TRY IT: Restate word for word the lines in the listing below, starting at the line containing "inductive Refusal where" and ending at the line containing "v : Vector Byte 16", both included; leave out the rest.

PROVIDED DATA:
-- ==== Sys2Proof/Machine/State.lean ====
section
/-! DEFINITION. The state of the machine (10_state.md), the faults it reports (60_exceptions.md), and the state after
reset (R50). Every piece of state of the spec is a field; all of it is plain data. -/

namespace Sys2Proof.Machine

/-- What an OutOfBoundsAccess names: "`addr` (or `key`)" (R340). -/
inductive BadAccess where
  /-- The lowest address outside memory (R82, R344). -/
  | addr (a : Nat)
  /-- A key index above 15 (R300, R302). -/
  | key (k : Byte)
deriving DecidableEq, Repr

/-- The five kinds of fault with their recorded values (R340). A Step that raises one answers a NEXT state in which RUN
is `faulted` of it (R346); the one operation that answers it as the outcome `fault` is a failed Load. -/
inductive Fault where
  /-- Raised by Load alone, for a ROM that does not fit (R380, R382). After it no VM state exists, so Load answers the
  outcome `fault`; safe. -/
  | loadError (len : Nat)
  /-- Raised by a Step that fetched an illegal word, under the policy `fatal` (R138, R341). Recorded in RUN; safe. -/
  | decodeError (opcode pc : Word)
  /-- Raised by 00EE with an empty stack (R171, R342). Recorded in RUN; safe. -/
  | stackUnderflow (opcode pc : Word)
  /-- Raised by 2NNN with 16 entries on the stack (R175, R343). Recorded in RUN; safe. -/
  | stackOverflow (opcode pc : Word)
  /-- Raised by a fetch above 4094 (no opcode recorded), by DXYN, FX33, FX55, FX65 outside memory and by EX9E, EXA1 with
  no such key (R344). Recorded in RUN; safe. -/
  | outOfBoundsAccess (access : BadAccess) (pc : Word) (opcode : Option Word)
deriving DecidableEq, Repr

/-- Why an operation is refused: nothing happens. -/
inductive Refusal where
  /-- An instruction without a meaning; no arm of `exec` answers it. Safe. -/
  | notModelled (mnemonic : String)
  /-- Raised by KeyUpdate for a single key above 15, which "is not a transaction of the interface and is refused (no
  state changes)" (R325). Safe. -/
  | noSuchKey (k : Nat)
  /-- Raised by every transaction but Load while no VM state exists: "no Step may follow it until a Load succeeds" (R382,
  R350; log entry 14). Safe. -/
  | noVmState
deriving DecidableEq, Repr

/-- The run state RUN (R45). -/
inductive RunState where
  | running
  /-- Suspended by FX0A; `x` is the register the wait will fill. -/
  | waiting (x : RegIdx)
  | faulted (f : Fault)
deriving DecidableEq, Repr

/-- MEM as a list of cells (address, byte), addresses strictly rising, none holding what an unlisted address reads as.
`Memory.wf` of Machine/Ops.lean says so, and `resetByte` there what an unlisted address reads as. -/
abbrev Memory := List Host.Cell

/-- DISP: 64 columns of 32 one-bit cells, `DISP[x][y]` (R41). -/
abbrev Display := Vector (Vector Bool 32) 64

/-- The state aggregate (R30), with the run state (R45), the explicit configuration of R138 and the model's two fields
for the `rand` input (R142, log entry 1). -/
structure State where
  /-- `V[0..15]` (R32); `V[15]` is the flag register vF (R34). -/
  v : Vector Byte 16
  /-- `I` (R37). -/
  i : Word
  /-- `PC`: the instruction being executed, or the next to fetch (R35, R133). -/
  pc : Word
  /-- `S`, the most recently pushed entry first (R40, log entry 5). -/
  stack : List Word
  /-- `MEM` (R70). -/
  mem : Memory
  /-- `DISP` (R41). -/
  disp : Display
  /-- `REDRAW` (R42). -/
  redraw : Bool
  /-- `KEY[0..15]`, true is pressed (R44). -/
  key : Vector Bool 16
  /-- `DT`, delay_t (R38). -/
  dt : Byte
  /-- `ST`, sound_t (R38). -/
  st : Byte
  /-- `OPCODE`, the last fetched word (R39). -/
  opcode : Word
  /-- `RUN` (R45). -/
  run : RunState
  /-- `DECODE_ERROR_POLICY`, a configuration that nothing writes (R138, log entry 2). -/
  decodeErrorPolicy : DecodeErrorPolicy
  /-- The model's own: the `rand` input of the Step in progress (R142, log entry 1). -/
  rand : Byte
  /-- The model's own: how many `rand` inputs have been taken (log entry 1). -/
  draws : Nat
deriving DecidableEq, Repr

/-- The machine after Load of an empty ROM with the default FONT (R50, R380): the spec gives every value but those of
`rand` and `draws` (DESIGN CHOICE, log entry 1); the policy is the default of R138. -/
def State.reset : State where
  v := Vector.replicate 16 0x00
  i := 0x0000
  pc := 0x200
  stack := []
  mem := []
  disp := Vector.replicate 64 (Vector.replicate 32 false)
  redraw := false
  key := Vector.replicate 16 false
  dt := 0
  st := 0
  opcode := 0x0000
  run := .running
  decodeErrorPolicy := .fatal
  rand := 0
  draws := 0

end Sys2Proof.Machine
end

REPLY:
inductive Refusal where
  /-- An instruction without a meaning; no arm of `exec` answers it. Safe. -/
  | notModelled (mnemonic : String)
  /-- Raised by KeyUpdate for a single key above 15, which "is not a transaction of the interface and is refused (no
  state changes)" (R325). Safe. -/
  | noSuchKey (k : Nat)
  /-- Raised by every transaction but Load while no VM state exists: "no Step may follow it until a Load succeeds" (R382,
  R350; log entry 14). Safe. -/
  | noVmState
deriving DecidableEq, Repr

/-- The run state RUN (R45). -/
inductive RunState where
  | running
  /-- Suspended by FX0A; `x` is the register the wait will fill. -/
  | waiting (x : RegIdx)
  | faulted (f : Fault)
deriving DecidableEq, Repr

/-- MEM as a list of cells (address, byte), addresses strictly rising, none holding what an unlisted address reads as.
`Memory.wf` of Machine/Ops.lean says so, and `resetByte` there what an unlisted address reads as. -/
abbrev Memory := List Host.Cell

/-- DISP: 64 columns of 32 one-bit cells, `DISP[x][y]` (R41). -/
abbrev Display := Vector (Vector Bool 32) 64

/-- The state aggregate (R30), with the run state (R45), the explicit configuration of R138 and the model's two fields
for the `rand` input (R142, log entry 1). -/
structure State where
  /-- `V[0..15]` (R32); `V[15]` is the flag register vF (R34). -/
  v : Vector Byte 16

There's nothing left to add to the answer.